Потом скоропостижно скончался отец. От удара, в своей студии в Лёдерупе. Три года назад. И по сей день Валландер иной раз ловил себя на том, что у него в голове не укладывается, что никогда уже он не увидит отца там, среди картин и неистребимого запаха скипидара и масляных красок. После смерти старика дом в Лёдерупе продали. Несколько раз Валландер мимоездом видел, что теперь там живут другие люди, но не останавливался. Время от времени ходил на могилу, почти всегда со смутным ощущением нечистой совести. Сознавая, что промежутки между посещениями становятся все продолжительнее. И что ему все труднее вспомнить лицо отца.

В конце концов получалось, будто умерший вообще никогда не существовал.

Потом Сведберг. Его коллега, зверски убитый год назад в собственной квартире. В тот раз ему подумалось, как мало он знает о людях, с которыми работает бок о бок. Смерть Сведберга обнажила обстоятельства, о каких он даже не подозревал.

И вот теперь он едет на четвертые похороны, хотя его присутствие там совершенно необязательно.

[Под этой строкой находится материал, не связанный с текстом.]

/-- A trap record that is not answered (13 R368, R374). -/
structure Pending where
  seq : Nat
  cause : Cause
  source : Nat
  wave : Nat
  uid : Nat
  group : Nat
  lid : Nat
  /-- Queue index and sequence number of an engine's command. -/
  queue : Nat
  cmd : Nat
  ray : Nat
  answer : Option Nat
  deriving DecidableEq, Repr

/-- A committed or candidate hit (11 R330): t, primitive, instance, u, v and HOFF + GOFF. -/
structure Hit where
  t : Word
  prim : Word
  iid : Word
  u : Word
  v : Word
  off : Nat
  deriving DecidableEq, Repr

/-- A space that a ray is in: the structure's base, the ray's origin and direction there, and the instance's address, index and flags
(11 R328, R333, R336). -/
structure Space where
  base : Nat
  o : List Word
  d : List Word
  inst : Option (Nat × Word × Nat)
  deriving DecidableEq, Repr

/-- What traversal visits next: a node, an instance, or a leaf block, at an address in a space. -/
inductive Visit where
  | node (a : Nat) (sp : Space)
  | inst (a : Nat) (sp : Space)
  | leaf (a : Nat) (sp : Space)
  deriving DecidableEq, Repr

/-- Where a pool record stands (11 R318 to R340). -/
inductive RayPlace where
  | bound
  | queued
  | inBin (bin : Nat)
  | formed
  | retained
  /-- In traversal, which waits for a line of another device (R330; 13 R378). -/
  | traversing
  /-- Stopped by a geometry fault whose record has this SEQ (R332). -/
  | stopped (seq : Nat)
  deriving DecidableEq, Repr

/-- A pool record: a ray or a work item (11 R318, R322, R324), keyed by ray id. -/
structure Ray where
  ctx : Nat
  lid : Nat
  item : Bool
  place : RayPlace
  words : SMap Word
  root : Option Nat
  descendants : Nat
  commit : Option Hit
  cand : Option Hit
  /-- Triangles presented in this TRACE: leaf block and instance (R330). -/
  seen : List (Nat × Nat)
  /-- Where traversal stopped: what is left to visit and the nodes tested; none before it begins (R330, R332). -/
  walk : Option (List Visit × Nat)
  ended : Bool
  event : Nat
  shader : Nat
  pc : Addr
  key : Word
  entered : Nat
  deriving DecidableEq, Repr

/-- A context (09 R268, 11 R323, 12 R345, 13 R382). -/
structure Ctx where
  image : Addr
  /-- STATE of the image header, and 3 while a switch-out is under way (13 R376). -/
  state : Nat
  ptbase : Addr
  privbase : Addr
  spillbase : Addr
  csbase : Nat
  cssize : Nat
  rtbase : Addr
  tqring : Addr
  poolmin : Nat
  poolcap : Nat
  ringsize : Nat
  ringbase : Addr
  raydrop : Word
  trapseq : Word
  /-- The cycle and the place of the latest record: within a cycle waves' come first, in the order of their slots (13 R365). -/
  raised : Option (Nat × Nat)
  regions : List Region
  /-- The table address whose read failed, while the whole table is faulty (08 R258). -/
  regionFault : Option Addr
  cce : SMap Cce
  gsestat : SMap Word
  trstat : SMap Word
  queues : SMap Queue
  pending : List Pending
  /-- Records held back while the trap queue is full, with their SKIDMAX (13 R366). -/
  backlog : List (TrapRec × Nat)
  /-- Halted by a trap-queue failure, operation 5 or an alarm: groups wait for switch-out and switch-in. -/
  frozen : Bool
  /-- The trap queue failed: no record is written until the context is switched in again (13 R366). -/
  tqfail : Bool
  switchedIn : Nat
  /-- Per cluster: entries ever read from and written to the spill ring (11 R325). -/
  ringHead : SMap Nat
  ringTail : SMap Nat
  /-- What the device keeps of each record in a ring, oldest first: its cluster and the record; none once its launch was killed. -/
  ringHeld : List (Nat × Option Ray)
  deriving DecidableEq, Repr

Она позвонила в среду, под вечер. Валландер как раз собирался уходить. У него разболелась голова, почти весь день он просидел в кабинете, изучая материалы безнадежного дела о контрабанде сигарет: большая партия была обнаружена в одном из прибывших на пароме трейлеров. След привел на север Греции и затерялся в пустоте. Валландер обменялся информацией с греческой и немецкой полицией. Но до главаря они так и не добрались. И он понимал, что шофер, скорее всего знать не знавший о контрабандном грузе, на несколько месяцев загремит в тюрьму. А это ни в какие ворота не лезет. Ведь контрабандные сигареты, вне всякого сомнения, прибывали в Истад практически каждый день. И вряд ли им когда-нибудь удастся перекрыть канал поставок.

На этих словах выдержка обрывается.